Galsworthy found it necessary to arrange the Spanish attractions not according to logical semantic centres, but in such an order that would suggest the rapidly changing impressions of a tourist. Enumeration of this kind assumes a stylistic function and therefore be regarded as a SD.

Suspense

Suspense is a compositional device which consists in arranging the matter of communication in such a way that the less important, descriptive subordinate parts are placed at the beginning, and the main idea is withheld until the end of the utterance. Thus, its function is to keep the reader in the state of uncertainty and expectation.

e.g. Mankind, says a Chinese manuscript, which my friend M. was obliging enough to read and explain to me, for the first seventy thousand years ate their meat raw.”

Suspense is especially favoured by orators. This is due to the strong influence of intonation which helps to create the desired atmosphere of anticipation and emotional tension which goes with it.

Suspense always requires long stretches of speech or writing. A whole poem can be built on it. For example, in R.Kipling’s “If” where all the eight stanzas consist of if-clauses and only the last 2 lines constitute the principal clause:

If you can keep your head when all about you

Are losing theirs and blaming it on you,

If you can trust yourself when all men doubt you

And make allowance for their doubting too,

If you can dream and not make dreams your master,

If you can think and not make thoughts your aim, […]

Yours will be the earth and everything that’s in it,

And which is more, you’ll be a Man, my son.”

The main purpose of suspense is to prepare the reader for the only logical conclusion of the utterance.

Climax/Gradation (нарастание)

(from the Greek ‘climax’ – лестница; Cf.: Latin ‘gradatio’- постепенное восхождение)

Climax is an arrangement of sentences (or homogeneous parts of a sentence) which secures a gradual increase in significance, importance, or emotional tension of the utterance.

e.g. “It was a lovely city, a beautiful city, a fair city, a veritable gem of a city.”

The gradual increase in emotional evaluation of the city in the given example is realized through the distribution of the corresponding lexical units: ‘lovely, beautiful, fair, veritable gem’.

We distinguish 3 types of climax: logical, emotional and quantitative.

Logical climax is based on the relative importance of the component parts from the point of

view of the concepts they embody.
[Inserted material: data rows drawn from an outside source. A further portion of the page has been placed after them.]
/-- Settles O47: only a completed PRN emits, and the port shows what was appended. -/
theorem onlyPrnEmits : Obligations.OnlyPrnEmits := by
  intro s t h
  obtain ⟨-, rfl⟩ | ⟨-, k, op, -, rfl⟩ | ⟨hr, i, hf, hc⟩ := step_outcomes h
  · exact .inl ⟨rfl, portOut_of_out_eq rfl⟩
  · exact .inl ⟨raise_out s k op, portOut_of_out_eq (raise_out s k op)⟩
  · obtain hout | ⟨a, ha, rfl, hout⟩ := hc.out_cases
    · exact .inl ⟨hout, portOut_of_out_eq hout⟩
    · exact .inr ⟨a, ha, hr, hf, hout, portOut_of_out_append hout⟩

/-! ### No instruction reads the trace or the record -/

/-- The state with another output trace and another error record. -/
def State.withUnread (s : State) (o : List Byte) (k : ErrKind) (p : PcWord) (b : Byte) : State :=
  { s with out := o, errKind := k, errPc := p, errOpcode := b }

theorem withUnread_of_recordKept {s t : State} (h : RecordKept s t) (o : List Byte) :
    t.withUnread o s.errKind s.errPc s.errOpcode = { t with out := o } := by
  obtain ⟨hkind, hpc, hop⟩ := h
  rw [← hkind, ← hpc, ← hop]
  rfl

theorem withUnread_of_out_eq {s t : State} (h : t.out = s.out) (k : ErrKind) (p : PcWord) (b : Byte) :
    t.withUnread s.out k p b = { t with errKind := k, errPc := p, errOpcode := b } := by
  rw [← h]
  rfl

theorem branch_withUnread (m : Opcode) (c : Bool) (r : RegIndex) (s : State) (o : List Byte) (k : ErrKind) (p : PcWord)
    (b : Byte) : branch m c r (s.withUnread o k p b) = (branch m c r s).withUnread o k p b := by
  cases c <;> rfl

/-- Completion carries any trace and any record through, where nothing is emitted. -/
theorem Completes.withUnread_of_ne_prn {i : Instr} {s t : State} (h : Completes i s t) (hi : ∀ a, i ≠ .prn a)
    (o : List Byte) (k : ErrKind) (p : PcWord) (b : Byte) :
    Completes i (s.withUnread o k p b) (t.withUnread o k p b) := by
  cases h with
  | prn => exact absurd rfl (hi _)
  | ldi imm ha => exact .ldi imm ha
  | hlt => exact .hlt
  | mul ha hb => exact .mul ha hb
  | add ha hb => exact .add ha hb
  | push ha => exact .push ha
  | pop ha => exact .pop ha
  | call ha => exact .call ha
  | ret => exact .ret
  | cmp ha hb => exact .cmp ha hb
  | jmp ha => exact .jmp ha
  | jeq ha =>
    rw [← branch_withUnread]
    exact .jeq ha
  | jne ha =>
    rw [← branch_withUnread]
    exact .jne ha

/-- Completion appends the same bytes, at most one, to any trace, and carries any record through. -/
theorem Completes.withUnread {i : Instr} {s t : State} (h : Completes i s t) (o : List Byte) (k : ErrKind) (p : PcWord)
    (b : Byte) : ∃ e : List Byte, e.length ≤ 1 ∧ t.out = s.out ++ e ∧
      Completes i (s.withUnread o k p b) (t.withUnread (o ++ e) k p b) := by
  by_cases hi : ∃ a, i = .prn a
  · obtain ⟨a, rfl⟩ := hi
    cases h with
    | prn ha => exact ⟨[_], le_rfl, rfl, .prn ha⟩
  · have hne : ∀ a, i ≠ .prn a := not_exists.mp hi
    have hout : t.out = s.out := h.out_cases.resolve_right fun ⟨a, _, ha, _⟩ => hne a ha
    refine ⟨[], Nat.zero_le 1, by rw [List.append_nil, hout], ?_⟩
    rw [List.append_nil]
    exact h.withUnread_of_ne_prn hne o k p b

/-- A step does the same whatever the trace and the record are: it appends the same bytes, at most one, and carries the
record through; or it takes the fatal-error entry, which emits nothing and overwrites the record. -/
theorem step_withUnread {s t : State} (h : step s = .next t) (o : List Byte) (k : ErrKind) (p : PcWord) (b : Byte) :
    (∃ e : List Byte, e.length ≤ 1 ∧ t.out = s.out ++ e ∧ RecordKept s t ∧
      step (s.withUnread o k p b) = .next (t.withUnread (o ++ e) k p b)) ∨
    (t.Faulted ∧ t.out = s.out ∧
      step (s.withUnread o k p b) = .next (t.withUnread o t.errKind t.errPc t.errOpcode)) := by
  have hfetch : fetchInstr (s.withUnread o k p b) = fetchInstr s := fetchInstr_congr rfl rfl
  obtain ⟨hr, rfl⟩ | ⟨e, hr, hf, rfl⟩ | ⟨i, hr, hf, he⟩ := step_cases h
  · refine .inl ⟨[], Nat.zero_le 1, by rw [List.append_nil], ⟨rfl, rfl, rfl⟩, ?_⟩
    rw [List.append_nil]
    exact step_halted hr
  · refine .inr ⟨?_, rfl, step_fetchFailed hr (hfetch.trans hf)⟩
    obtain hk | hk := fetchFault_kind e <;> simp [fetchRaise, hk]
  · have hstep : step (s.withUnread o k p b) = exec i (s.withUnread o k p b) := step_fetched hr (hfetch.trans hf)
    obtain ⟨-, hc⟩ | ⟨hw, rfl⟩ := exec_cases he
    · obtain ⟨e, hlen, hout, hc'⟩ := hc.withUnread o k p b
      exact .inl ⟨e, hlen, hout, hc.recordKept, hstep.trans hc'.exec_eq⟩
    · exact .inr ⟨by simp, rfl, hstep.trans (exec_illFormed hw _)⟩

/-- Settles O48: the step from another trace, with the record as it is. -/
theorem outputTraceIsNeverRead : Obligations.OutputTraceIsNeverRead := by
  intro s t o h
  obtain ⟨e, hlen, hout, hkept, hstep⟩ | ⟨-, hout, hstep⟩ :=
    step_withUnread h o s.errKind s.errPc s.errOpcode
  · rw [withUnread_of_recordKept hkept] at hstep
    exact ⟨e, hlen, hout, hstep⟩
  · refine ⟨[], Nat.zero_le 1, by rw [List.append_nil, hout], ?_⟩
    rw [List.append_nil]
    exact hstep

/-- Settles O49: the step from another record, with the trace as it is. -/
theorem errorRecordIsNeverRead : Obligations.ErrorRecordIsNeverRead := by
  intro s t k p b hs h
  obtain ⟨e, -, hout, ⟨hkind, -, -⟩, hstep⟩ | ⟨hfault, hout, hstep⟩ := step_withUnread h s.out k p b
  · rw [if_pos (hkind.trans hs)]
    rw [← hout] at hstep
    exact hstep
  · rw [if_neg hfault]
    rw [withUnread_of_out_eq hout] at hstep
    exact hstep

/-! ### The codes on the ports -/

theorem errKind_code_eq_zero_iff (k : ErrKind) : k.code = 0 ↔ k = .none := by cases k <;> decide

/-- Settles O50: the codes by definition, and one value of `FL` or of the error kind at a time. -/
theorem portCodesAreTheSpecifiedOnes : Obligations.PortCodesAreTheSpecifiedOnes := by
  refine ⟨rfl, rfl, rfl, rfl, fun s => ?_, rfl, rfl, rfl, rfl, fun s => ?_⟩
  · have hbits : ∀ f : Flag, f.bits ∈ ([0b000, 0b001, 0b010, 0b100] : List (BitVec 3)) := by
      intro f
      cases f <;> decide
    exact hbits s.fl
  · exact (errKind_code_eq_zero_iff s.errKind).trans not_not.symm

end Sys2Proof.Machine
end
It can be built on a descending or an ascending scale.

e.g. No branch, or twig, or leaf moved in the still air.

e.g. “Not a sound, “-said Mr. Pickwick.

Not a syllable,” –said another gentleman.

Not a word,” echoed the third.

e.g. Illness, poverty, vice, crime.

e.g. It’s done –passed – finished!

Emotional climax is based on the relative emotional tension produced by words with emotional meaning.

e.g. See the 1st e.g.

e.g. The girl was wonderful, magnificent.

E.g. I’ve been so unhappy here, so very miserable.

e.g. The liar! The brute! The monster!

Quantatitive climax represents an evident increase in the volume of the corresponding concepts.

e.g. “They looked at hundreds of houses, they climed thousands of stairs, they inspected enumerable kitchens.”

e.g. Hours, days, weeks, months of unspeakable bliss.